Financial departments at all levels, as debt representatives designated by governments at all levels, are responsible for the lending, distribution, recovery, debt service and matching fund management of loan funds. Article 4 The financial management of the project unit shall abide by national laws and regulations, relevant financial management regulations and these Measures, and truthfully reflect the financial status of the project; And should be based on the principle of earmarking project funds, and shall not be used for other purposes. Article 5 The financial department shall closely cooperate with the project office and other project units to do a good job in the allocation, recovery and reuse of funds, improve the repayment ability of loan projects, and ensure the implementation of the government debt repayment at the same level. Article 6 Project units, especially project offices, should set up financial and accounting institutions according to the requirements of project management, equip qualified financial and accounting personnel, keep the personnel relatively stable, train accounting personnel in time, and improve their professional quality. When the financial personnel change, the financial handover procedures shall be handled according to the regulations.
The project unit shall conduct the financial accounting of the project according to the loan agreement of the Foundation, relevant financial systems and these Measures. Seventh financial departments at all levels should supervise and inspect the financial accounting work of the project office at the same level and the project units at lower levels. Do not conform to the provisions of the practice for processing. If the problem is serious, it should be reported to the superior financial and project authorities in a timely manner. After approval, it may be ordered to stop using the loan or recover the loan.
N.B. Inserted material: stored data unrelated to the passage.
-- ==== Sys2Proof/Machine/Palnex.lean ====
section
/-! DEFINITION. The Palnex port (14 R310-R320): the ack engine, the send buffer and its lanes, and the sending side of the stream
channel. Sequence numbers compare modulo 2^32 (14 R312). -/

namespace Sys2Proof.Machine

open Host (Outcome)

/-! ### Control frames (14 R311-R315) -/

/-- Whether a control lane is trained. -/
def Pnx.laneUp (q : Pnx) (lane : Bool) : Bool := if lane then q.c1Up else q.c0Up

/-- Whether a frame is intact: a good CRC, a type that is not reserved, and a payload of LEN bytes in range, none in an ACK or a HEARTBEAT
(14 R311). -/
def frameIntact (f : Frame) : Bool :=
  f.crcOk && 1 ≤ f.type.toNat && f.type.toNat ≤ 5 && f.len.toNat ≤ 1024 && f.len.toNat % 4 == 0
  && f.payload.length == f.len.toNat && (f.len == 0 || (f.type != 2 && f.type != 3))

/-- Sequence number a lies before b. -/
def seqBefore (a b : U32) : Bool := decide (2 ^ 31 ≤ (a - b).toNat)

/-- An intact frame came in: the link is not lost (14 R315). -/
def State.frameIn (s : State) : State := { s with pnx := { s.pnx with lastRx := s.tb, lost := false } }

/-- The ack engine answers on the lane the frame came on (14 R312): STATUS and the SEQ acknowledged. -/
def State.ackOn (s : State) (lane : Bool) (seq : U32) (status : Byte) : State :=
  let q := s.pnx
  { s with pnx := { q with lastTx := q.lastTx.set (laneIx lane) s.tb },
           reply := .frame (Frame.seal { type := 2, lane := if q.txLane then 1 else 0, len := 0, seq := 0, ackSeq := seq, status,
                                         cls := 0, tag := 0, payload := [] }) }

/-- A frame that is not intact is discarded without acknowledgement; a bad CRC counts (14 R311). An intact one of another type is not for
this engine, but the link has delivered it (R315). -/
def State.frameDropped (s : State) (f : Frame) : State :=
  if frameIntact f then s.frameIn else if f.crcOk then s else { s with pnx := { s.pnx with crcDrop := s.pnx.crcDrop + 1 } }

/-- Whether Herd runs (18 Table 18-6). -/
def State.herdUp (s : State) : Bool := s.running && s.herd.ready

/-- Herd answers a command with one RESPONSE of its CLASS and TAG whose first byte is the status (14 R316); status 1 counts
(15 R366). -/
def State.respond (s : State) (f : Frame) (status : Byte) (rest : List Byte) : State :=
  let s := s.sendFrame 4 f.cls f.tag (status :: rest)
  if status = 1 then { s with herd := { s.herd with refused := s.herd.refused + 1 } } else s

/-- The classes of 14 Table 14-2 and 15 Table 15-2. -/
def knownClass (c : Byte) : Bool :=
  [0x01, 0x02, 0x03, 0x04, 0x10, 0x11, 0x12, 0x13, 0x20, 0x21, 0x28, 0x29, 0x30, 0x40].contains c.toNat

/-- Herd takes commands of reserved classes from the head of the buffer and answers them with status 2 (14 Table 14-2,
15 R344), while the send buffer has room. -/
def skipReserved : Nat → State → State
  | 0, s => s
  | n + 1, s =>
    match s.pnx.cmds with
    | f :: rest =>
      if s.herdUp && s.sendRoom && !knownClass f.cls then
        skipReserved n ({ s with pnx := { s.pnx with cmds := rest } }.respond f 2 [])
      else s
    | [] => s

/-- COMMAND_FRAME: stored and ACCEPTed in order, BUSY where the buffer of 256 is full, GAP beyond and DUP before the next expected
SEQ (14 R312, Table 14-3). -/
def execCommandFrame (lane : Bool) (f : Frame) (s : State) : Outcome State Fault Refusal :=
  if !s.running || !s.pnx.laneUp lane then .next s
  else if !frameIntact f || f.type ≠ 1 then .next (s.frameDropped f)
  else
    let s := s.frameIn
    let q := s.pnx
    if f.seq = q.rxNext then
      if q.cmds.length < 256 then
        let s := { s with pnx := { q with cmds := q.cmds ++ [f], rxNext := q.rxNext + 1, accepted := q.accepted + 1,
                                          active := lane } }
        .next (skipReserved 256 (s.ackOn lane f.seq 0))
      else .next ({ s with pnx := { q with ackBusy := q.ackBusy + 1 } }.ackOn lane f.seq 3)
    else if seqBefore f.seq q.rxNext then .next (s.ackOn lane f.seq 1)
    else .next (s.ackOn lane f.seq 2)

/-- HEARTBEAT_FRAME: acknowledged HB and not stored (14 R312). -/
def execHeartbeatFrame (lane : Bool) (f : Frame) (s : State) : Outcome State Fault Refusal :=
  if !s.running || !s.pnx.laneUp lane then .next s
  else if !frameIntact f || f.type ≠ 3 then .next (s.frameDropped f)
  else .next (s.frameIn.ackOn lane f.seq 4)

/-- Send frames of the send buffer again from the i-th on (14 R312, R313). -/
def State.resendFrom (s : State) (i : Nat) (lane : Bool) : State :=
  let q := s.pnx
  let again := (q.txBuf.drop i).map (fun x => (Frame.seal { x.1 with lane := if lane then 1 else 0 }, s.tb))
  { s with pnx := { q with txBuf := q.txBuf.take i ++ again, txLane := lane, resent := q.resent + BitVec.ofNat 64 again.length,
                           lastTx := if again.isEmpty then q.lastTx else q.lastTx.set (laneIx lane) s.tb } }

/-- ACK_FRAME: an ACCEPT or a DUP releases every frame up to its ACK_SEQ; after a GAP or a BUSY the module sends again from the first
frame not accepted (14 R312, R313). -/
def execAckFrame (lane : Bool) (f : Frame) (s : State) : Outcome State Fault Refusal :=
  if !s.running || !s.pnx.laneUp lane then .next s
  else if !frameIntact f || f.type ≠ 2 then .next (s.frameDropped f)
  else
    let s := s.frameIn
    let q := s.pnx
    if f.status = 0 ∨ f.status = 1 then
      let keep := q.txBuf.filter (fun x => !(x.1.seq == f.ackSeq || seqBefore x.1.seq f.ackSeq))
      .next (skipReserved 256 { s with pnx := { q with txBuf := keep } })
    else if f.status = 2 ∨ f.status = 3 then .next (s.resendFrom 0 q.txLane)
    else .next s

/-- FRAME_RESEND_TIMEOUT: a frame unacknowledged for 6 µs goes again on the other lane with every later frame (14 R313). -/
def execFrameResendTimeout (s : State) : Outcome State Fault Refusal :=
  if !s.running then .next s else
  match s.pnx.txBuf.findIdx? (fun x => 6000 ≤ (s.tb - x.2).toNat) with
  | none => .next s
  | some i => .next (s.resendFrom i !s.pnx.txLane)

/-- HEARTBEAT_IDLE_TIMEOUT: a lane on which nothing was sent for 5 µs carries a HEARTBEAT with the next SEQ of each direction
(14 R311, R314). -/
def execHeartbeatIdleTimeout (lane : Bool) (s : State) : Outcome State Fault Refusal :=
  let q := s.pnx
  if !s.running || !q.laneUp lane || (s.tb - q.lastTx[laneIx lane]).toNat < 5000 then .next s
  else .next { s with pnx := { q with lastTx := q.lastTx.set (laneIx lane) s.tb },
                      reply := .frame (Frame.seal { type := 3, lane := if q.txLane then 1 else 0, len := 0, seq := q.txNext,
                                                    ackSeq := q.rxNext, cls := 0, tag := 0, payload := [] }) }

/-- CONTROL_LINK_LOST: no intact frame for 30 µs sets LINK_LOST and posts an event to Herd; programs and streams go on (14 R315). -/
def execControlLinkLost (s : State) : Outcome State Fault Refusal :=
  let q := s.pnx
  if !s.running || q.lost || (s.tb - q.lastRx).toNat < 30000 then .next s
  else .next { s with pnx := { q with lost := true, status := q.status ||| 0x10 }, herd := { s.herd with linkEvent := true } }

/-! ### Sending a stream (14 R317-R320) -/

/-- Credits of a payload: one per 512 bytes (14 R317). -/
def creditsOf (n : Nat) : Nat := (n + 511) / 512

/-- The type of an open stream. -/
def Pnx.find (q : Pnx) (id : Byte) : Option Stream := q.streams.find? (fun x => x.id == id)

/-- Types a module receives: TOKENS, WEIGHTS, CHECKPOINT (14 Table 14-4). -/
def inboundType (t : Byte) : Bool := t == 1 || t == 4 || t == 5
/-- Types a module sends: SAMPLES, OUTPUT, CHECKPOINT (14 Table 14-4). -/
def outboundType (t : Byte) : Bool := t == 2 || t == 3 || t == 5

/-- The credits of the module's receive side (14 Table 14-4). -/
def poolOf (t : Nat) : Nat := if t = 1 then 128 else if t = 4 ∨ t = 5 then 256 else 0

/-- The credits that the node holds of a pool of the module: those not taken by packets whose credits have yet to go back (14 R317, R318). -/
def Pnx.rxFree (q : Pnx) (t : Fin 8) : Nat := poolOf t.val - q.rxHeld[t]

/-- The CRED field of the next packet, with the credits it returns taken (14 R318). -/
def Pnx.takeCred (q : Pnx) : U32 × Pnx :=
  match (List.finRange 8).find? (fun t => q.rxHeld[t] ≠ 0) with
  | none => (0, q)
  | some t => (BitVec.ofNat 32 (t.val * 2 ^ 29 + q.rxHeld[t] % 2 ^ 29), { q with rxHeld := q.rxHeld.set t 0 })

/-- Bytes that wait in the retry buffer. -/
def retryBytes (q : Pnx) : Nat := (q.retry.map (fun x => x.data.length)).sum

/-- The bytes of an outbound stream from `n` on. -/
def sendBytes (s : State) (x : Sending) (n len : Nat) : List Byte :=
  match x.data with
  | some bs => (bs.drop n).take len
  | none => s.bytes (x.addr + n) len

/-- Send the next packet of the outbound stream while credits and the retry buffer of 512 KiB allow it; packets of 16,384 bytes,
the last of the rest, padded to a multiple of 64 (14 R318, R319; DEDUCED, log entry 35). -/
def pump : Nat → State → State
  | 0, s => s
  | fuel + 1, s =>
    let q := s.pnx
    match q.sending with
    | none => s
    | some x =>
      if x.len ≤ x.sent then s else
      let n := min 16384 (x.len - x.sent)
      let bs := padTo 64 (sendBytes s x x.sent n)
      let type := match q.find x.stream with | some y => y.type | none => 0
      let t : Fin 8 := Fin.ofNat 8 type.toNat
      if q.credits[t] < creditsOf bs.length || 524288 < retryBytes q + bs.length then s else
      let (cred, q) := q.takeCred
      let k : StreamPacket := { type, stream := x.stream, len := BitVec.ofNat 16 bs.length, lseq := q.txLseq,
                                offset := BitVec.ofNat 64 (x.off + x.sent), cred, flags := 0, data := bs }
      let k := k.seal
      let q := { q with credits := q.credits.set t (q.credits[t] - creditsOf bs.length), txLseq := q.txLseq + 1,
                        retry := q.retry ++ [k], sending := some { x with sent := x.sent + n } }
      pump fuel { s with pnx := q, reply := .stream k }

/-- Send what may be sent. -/
def State.pumpAll (s : State) : State :=
  match s.pnx.sending with
  | none => s
  | some x => if s.pnx.sWidth = 0 then s else pump (x.len / 16384 + 1) s

/-- A write of PNX_SEND: STREAM and LEN are written; GO starts an open outbound stream, or is refused while one is sent
(14 R319, R342). -/
def State.sendWrite (s : State) (v : U64) : State :=
  let q := { s.pnx with send := v &&& 0x00FFFFFFFFFFFFFF }
  if !v.getLsbD 63 then { s with pnx := q }
  else if q.sending.isSome then { s with pnx := { q with status := q.status ||| 0x20 } }
  else
    let id := v.extractLsb' 48 8
    match q.find id with
    | none => { s with pnx := q }
    | some x =>
      if !outboundType x.type then { s with pnx := q } else
      let job : Sending := { stream := id, off := 0, data := none, addr := q.sendAddr.toNat, len := (v.extractLsb' 0 48).toNat,
                             sent := 0 }
      { s with pnx := { q with sending := some job } }.pumpAll

/-- PNX_SEND_GO (14 R319). -/
def execPnxSendGo (v : U64) (s : State) : Outcome State Fault Refusal :=
  whenRunning s fun s => .next (s.sendWrite (v ||| 0x8000000000000000))

/-- Packets of a type whose credits came back leave the retry buffer, oldest first. -/
def dropAcked (type : Byte) : Nat → List StreamPacket → List StreamPacket
  | _, [] => []
  | n, k :: rest =>
    if k.type = type ∧ creditsOf k.data.length ≤ n then dropAcked type (n - creditsOf k.data.length) rest
    else k :: dropAcked type n rest

/-- Credits come back to a pool: the packets they covered are acknowledged, and sending goes on (14 R318, R320). -/
def State.creditBack (s : State) (type : Nat) (n : Nat) : State :=
  let q := s.pnx
  let t : Fin 8 := Fin.ofNat 8 type
  ({ s with pnx := { q with credits := q.credits.set t (q.credits[t] + n),
                            retry := dropAcked (BitVec.ofNat 8 type) n q.retry } }).pumpAll

/-- STREAM_CREDIT (14 R318). -/
def execStreamCredit (type : BitVec 3) (count : BitVec 29) (s : State) : Outcome State Fault Refusal :=
  if !s.running || s.pnx.sWidth = 0 then .next s else .next (s.creditBack type.toNat count.toNat)

/-- Packets from a link sequence number on go again (14 R320). -/
def State.replayFrom (s : State) (lseq : U32) : State :=
  let again := s.pnx.retry.filter (fun k => !seqBefore k.lseq lseq)
  { s with pnx := { s.pnx with replays := s.pnx.replays + BitVec.ofNat 64 again.length },
           reply := match again.getLast? with | some k => .stream k | none => s.reply }

/-- STREAM_NAK: the sender replays from the LSEQ named, out of its retry buffer (14 R320). -/
def execStreamNak (lseq : U32) (s : State) : Outcome State Fault Refusal :=
  if !s.running || s.pnx.sWidth = 0 then .next s else .next (s.replayFrom lseq)

/-- The widest working group of stream lanes: all 8, S0-S3 or S4-S7, or an adjacent pair (14 R320). -/
def laneWidth (working : Byte) : Nat :=
  if working = 0xFF then 8
  else if working &&& 0x0F = 0x0F ∨ working &&& 0xF0 = 0xF0 then 4
  else if (List.range 7).any (fun i => working.getLsbD i && working.getLsbD (i + 1)) then 2
  else 0

/-- STREAM_LANE_RETRAIN: the channel retrains on the widest working group and replays from the first unacknowledged packet
(14 R320). -/
def execStreamLaneRetrain (working : Byte) (s : State) : Outcome State Fault Refusal :=
  if !s.running then .next s else
  let s := { s with pnx := { s.pnx with sWidth := laneWidth working } }
  .next (match s.pnx.retry with
    | k :: _ => s.replayFrom k.lseq
    | [] => s).pumpAll

end Sys2Proof.Machine
end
At the same time, the project unit shall be audited by the authorized audit department. Chapter II Fund Raising and Management Article 8 The fund for a foundation loan project includes three parts: (1) Foundation loan; (2) domestic and foreign grants; (3) Domestic matching funds.
Foundation loan refers to the outstanding loan funds transferred by the Ministry of Finance and the Ministry of Agriculture according to the loan agreement and extracted from the foundation.
Domestic and foreign grants refer to grants provided by international organizations, foreign governments, domestic and foreign enterprises and individuals for foundation projects.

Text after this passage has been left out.